Umbrella etiquette is really tricky.  If someone is walking the opposite direction, you feel the obligation to make room for them to pass.  But do you just switch hands with your umbrella?  Do you tilt it sideways?  Veer out of your umbrella collision course?  Or just raise it so that they may cross paths without touching?  If so, who raises first?  And if they raise too, is there that awkward battle to see who ends up on top out of deference?

Beyond that, there’s the matter of exactly how much precipation justifies the use of an umbrella.  If it’s just sprinkling, you look really wimpy for breaking it out.  But at what point shy of pouring does it not longer become a matter of pride?  My standard is when my shirt or pants start becoming noticeably more soaked, but that’s just mine.

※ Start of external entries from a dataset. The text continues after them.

-- ==== Sys2Proof/WellFormed.lean ====
section
/-! DEFINITION. Well-formed configurations (00_scope.md R8) and well-formed instructions of an encoder. -/

namespace Sys2Proof

/-- 00_scope.md R8 (a): every pair is in range, the layout of 41_huffman.md R141 from slot `s` on fills exactly
18 * 256 = 4608 slots, and every entry's first slot is a multiple of its run length. -/
def specLaidOut : List (Nat × Int) → Nat → Bool
  | [], s => s == 4608
  | (l, v) :: rest, s =>
    decide (1 ≤ l) && decide (l ≤ 8) && decide (-128 ≤ v) && decide (v ≤ 127) && s % (256 >>> l) == 0 &&
      specLaidOut rest (s + 256 >>> l)

/-- 00_scope.md R8 (b): every value stored in tables 0..9 (slots below 2560) is in 0..8. -/
def specSymbols : List (Nat × Int) → Nat → Bool
  | [], _ => true
  | (l, v) :: rest, s =>
    (decide (2560 ≤ s) || decide (0 ≤ v) && decide (v ≤ 8)) && specSymbols rest (s + 256 >>> l)

/-- 00_scope.md R6, R8 (c): LAST_SCALE_LUT has 256 entries, and those for m in 1..63 are defined; the others may hold any
value or none (93_implementation_defined.md U13). -/
def lutAdmitted (lut : List (Option Nat)) : Bool :=
  lut.length == lutEntries && ((lut.drop 1).take 63).all Option.isSome

/-- x strictly increasing along the breakpoints (00_scope.md R8 (d)). -/
def xIncreasing : List (Nat × Nat) → Bool
  | p :: q :: rest => decide (p.1 < q.1) && xIncreasing (q :: rest)
  | _ => true

/-- 00_scope.md R8 (d), 44_tonecurve.md R200: six pairs of 16-bit numbers, x0 = 0, x5 = 65535, x strictly increasing. -/
def breakpointsAdmitted (bp : List (Nat × Nat)) : Bool :=
  bp.length == 6 && xIncreasing bp && (bp.head?.map (·.1)) == some 0 && (bp.getLast?.map (·.1)) == some 65535 &&
    bp.all fun p => decide (p.2 < 65536)

/-- The ranges 00_scope.md R7 gives the shifts (PREV_M_INIT, BUF_INIT and PLANE_INIT may hold any value of their width). -/
def scalarsAdmitted (c : Config) : Bool :=
  decide (c.residShift ≤ 7) && decide (c.carryShift ≤ 1) && decide (c.sentinelShift ≤ 9)

/-- The capacities: multiples of 4, at least 320 and 240, at most 65532 (00_scope.md R7, 92_eei_decisions.md D5). -/
def capacityAdmitted (c : Config) : Bool :=
  c.wMax % 4 == 0 && c.hMax % 4 == 0 && decide (320 ≤ c.wMax) && decide (240 ≤ c.hMax) &&
    decide (c.wMax ≤ 65532) && decide (c.hMax ≤ 65532)

/-- 00_scope.md R8 (e), 45_demosaic.md R213: where DEMOSAIC is not the identity it gives W * H bytes. It is deterministic
by construction. -/
def demosaicAdmitted (g : List (DemosaicArgs × List Byte)) : Bool :=
  g.all fun p => p.2.length == p.1.w * p.1.h

/-- An admitted configuration (00_scope.md R8). -/
def Config.admitted (c : Config) : Bool :=
  specLaidOut c.huffSpec 0 && specSymbols c.huffSpec 0 && lutAdmitted c.lastScaleLut &&
    breakpointsAdmitted c.toneBreakpoints && scalarsAdmitted c && capacityAdmitted c && demosaicAdmitted c.demosaic

/-- What an encoder may write (70_reset_and_hazards.md R273: "a band header's `M` must not be 0"). The operands' ranges
are their types (30_encoding.md R106). The decoder reads a header with M = 0 all the same (42_scaletracker.md R164). -/
def Instr.wellFormed : Instr → Bool
  | .bandhdr m _ _ => decide (m ≠ 0)
  | _ => true

end Sys2Proof
end

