-- ==== Sys2Proof/Laws/State.lean ====
section
/-! SUPPORT. One lemma per field per update of the state, so that no proof unfolds an update to see what it leaves. -/

namespace Sys2Proof.Machine

/-! ## `writeCell`: RBUF only -/

theorem writeCell_eq (s : State) (r i : Nat) (v : Int) :
    writeCell s r i v = { s with rbuf := (writeCell s r i v).rbuf } := rfl

@[simp] theorem writeCell_ptr (s : State) (r i : Nat) (v : Int) : (writeCell s r i v).ptr = s.ptr := (congrArg State.ptr (writeCell_eq s r i v)).trans rfl
@[simp] theorem writeCell_cur (s : State) (r i : Nat) (v : Int) : (writeCell s r i v).cur = s.cur := (congrArg State.cur (writeCell_eq s r i v)).trans rfl
@[simp] theorem writeCell_rem (s : State) (r i : Nat) (v : Int) : (writeCell s r i v).rem = s.rem := (congrArg State.rem (writeCell_eq s r i v)).trans rfl
@[simp] theorem writeCell_tree (s : State) (r i : Nat) (v : Int) : (writeCell s r i v).tree = s.tree := (congrArg State.tree (writeCell_eq s r i v)).trans rfl
@[simp] theorem writeCell_col (s : State) (r i : Nat) (v : Int) : (writeCell s r i v).col = s.col := (congrArg State.col (writeCell_eq s r i v)).trans rfl
@[simp] theorem writeCell_nreps (s : State) (r i : Nat) (v : Int) : (writeCell s r i v).nreps = s.nreps := (congrArg State.nreps (writeCell_eq s r i v)).trans rfl
@[simp] theorem writeCell_rep (s : State) (r i : Nat) (v : Int) : (writeCell s r i v).rep = s.rep := (congrArg State.rep (writeCell_eq s r i v)).trans rfl
@[simp] theorem writeCell_step (s : State) (r i : Nat) (v : Int) : (writeCell s r i v).step = s.step := (congrArg State.step (writeCell_eq s r i v)).trans rfl
@[simp] theorem writeCell_keep (s : State) (r i : Nat) (v : Int) : (writeCell s r i v).keep = s.keep := (congrArg State.keep (writeCell_eq s r i v)).trans rfl
@[simp] theorem writeCell_rg (s : State) (r i : Nat) (v : Int) : (writeCell s r i v).rg = s.rg := (congrArg State.rg (writeCell_eq s r i v)).trans rfl
@[simp] theorem writeCell_row (s : State) (r i : Nat) (v : Int) : (writeCell s r i v).row = s.row := (congrArg State.row (writeCell_eq s r i v)).trans rfl
@[simp] theorem writeCell_mult (s : State) (r i : Nat) (v : Int) : (writeCell s r i v).mult = s.mult := (congrArg State.mult (writeCell_eq s r i v)).trans rfl
@[simp] theorem writeCell_prevM (s : State) (r i : Nat) (v : Int) : (writeCell s r i v).prevM = s.prevM := (congrArg State.prevM (writeCell_eq s r i v)).trans rfl
@[simp] theorem writeCell_val (s : State) (r i : Nat) (v : Int) : (writeCell s r i v).val = s.val := (congrArg State.val (writeCell_eq s r i v)).trans rfl
@[simp] theorem writeCell_pos (s : State) (r i : Nat) (v : Int) : (writeCell s r i v).pos = s.pos := (congrArg State.pos (writeCell_eq s r i v)).trans rfl
@[simp] theorem writeCell_tok (s : State) (r i : Nat) (v : Int) : (writeCell s r i v).tok = s.tok := (congrArg State.tok (writeCell_eq s r i v)).trans rfl
@[simp] theorem writeCell_w (s : State) (r i : Nat) (v : Int) : (writeCell s r i v).w = s.w := (congrArg State.w (writeCell_eq s r i v)).trans rfl
@[simp] theorem writeCell_h (s : State) (r i : Nat) (v : Int) : (writeCell s r i v).h = s.h := (congrArg State.h (writeCell_eq s r i v)).trans rfl
@[simp] theorem writeCell_status (s : State) (r i : Nat) (v : Int) : (writeCell s r i v).status = s.status := (congrArg State.status (writeCell_eq s r i v)).trans rfl
@[simp] theorem writeCell_faultInfo (s : State) (r i : Nat) (v : Int) : (writeCell s r i v).faultInfo = s.faultInfo := (congrArg State.faultInfo (writeCell_eq s r i v)).trans rfl
@[simp] theorem writeCell_width (s : State) (r i : Nat) (v : Int) : (writeCell s r i v).width = s.width := (congrArg State.width (writeCell_eq s r i v)).trans rfl
@[simp] theorem writeCell_height (s : State) (r i : Nat) (v : Int) : (writeCell s r i v).height = s.height := (congrArg State.height (writeCell_eq s r i v)).trans rfl
@[simp] theorem writeCell_srcLen (s : State) (r i : Nat) (v : Int) : (writeCell s r i v).srcLen = s.srcLen := (congrArg State.srcLen (writeCell_eq s r i v)).trans rfl
@[simp] theorem writeCell_cfaTile (s : State) (r i : Nat) (v : Int) : (writeCell s r i v).cfaTile = s.cfaTile := (congrArg State.cfaTile (writeCell_eq s r i v)).trans rfl
@[simp] theorem writeCell_src (s : State) (r i : Nat) (v : Int) : (writeCell s r i v).src = s.src := (congrArg State.src (writeCell_eq s r i v)).trans rfl
@[simp] theorem writeCell_huff (s : State) (r i : Nat) (v : Int) : (writeCell s r i v).huff = s.huff := (congrArg State.huff (writeCell_eq s r i v)).trans rfl
@[simp] theorem writeCell_plane (s : State) (r i : Nat) (v : Int) : (writeCell s r i v).plane = s.plane := (congrArg State.plane (writeCell_eq s r i v)).trans rfl
@[simp] theorem writeCell_curve (s : State) (r i : Nat) (v : Int) : (writeCell s r i v).curve = s.curve := (congrArg State.curve (writeCell_eq s r i v)).trans rfl
@[simp] theorem writeCell_t8 (s : State) (r i : Nat) (v : Int) : (writeCell s r i v).t8 = s.t8 := (congrArg State.t8 (writeCell_eq s r i v)).trans rfl
@[simp] theorem writeCell_out (s : State) (r i : Nat) (v : Int) : (writeCell s r i v).out = s.out := (congrArg State.out (writeCell_eq s r i v)).trans rfl
@[simp] theorem writeCell_cfg (s : State) (r i : Nat) (v : Int) : (writeCell s r i v).cfg = s.cfg := (congrArg State.cfg (writeCell_eq s r i v)).trans rfl
@[simp] theorem writeCell_freeCtr (s : State) (r i : Nat) (v : Int) : (writeCell s r i v).freeCtr = s.freeCtr := (congrArg State.freeCtr (writeCell_eq s r i v)).trans rfl
@[simp] theorem writeCell_hostMoves (s : State) (r i : Nat) (v : Int) : (writeCell s r i v).hostMoves = s.hostMoves := (congrArg State.hostMoves (writeCell_eq s r i v)).trans rfl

Also I wonder – what kinds of precipitation allow for umbrellas?  Are you allowed to use an umbrella for snow, too?  Or is that just weird?  Does anyone still use an umbrella as protection from the sun, or did that go out with the Victorian era?  I imagine some fair-skinned daughter or British loyalty still roams seaside hills with an ornate umbrella, marveling at the horses and enjoying public health care.  But that’s just this image I get.  It’s hard to imagine the same in, say, Seattle.

Because those damn hippies don’t believe in umbrellas.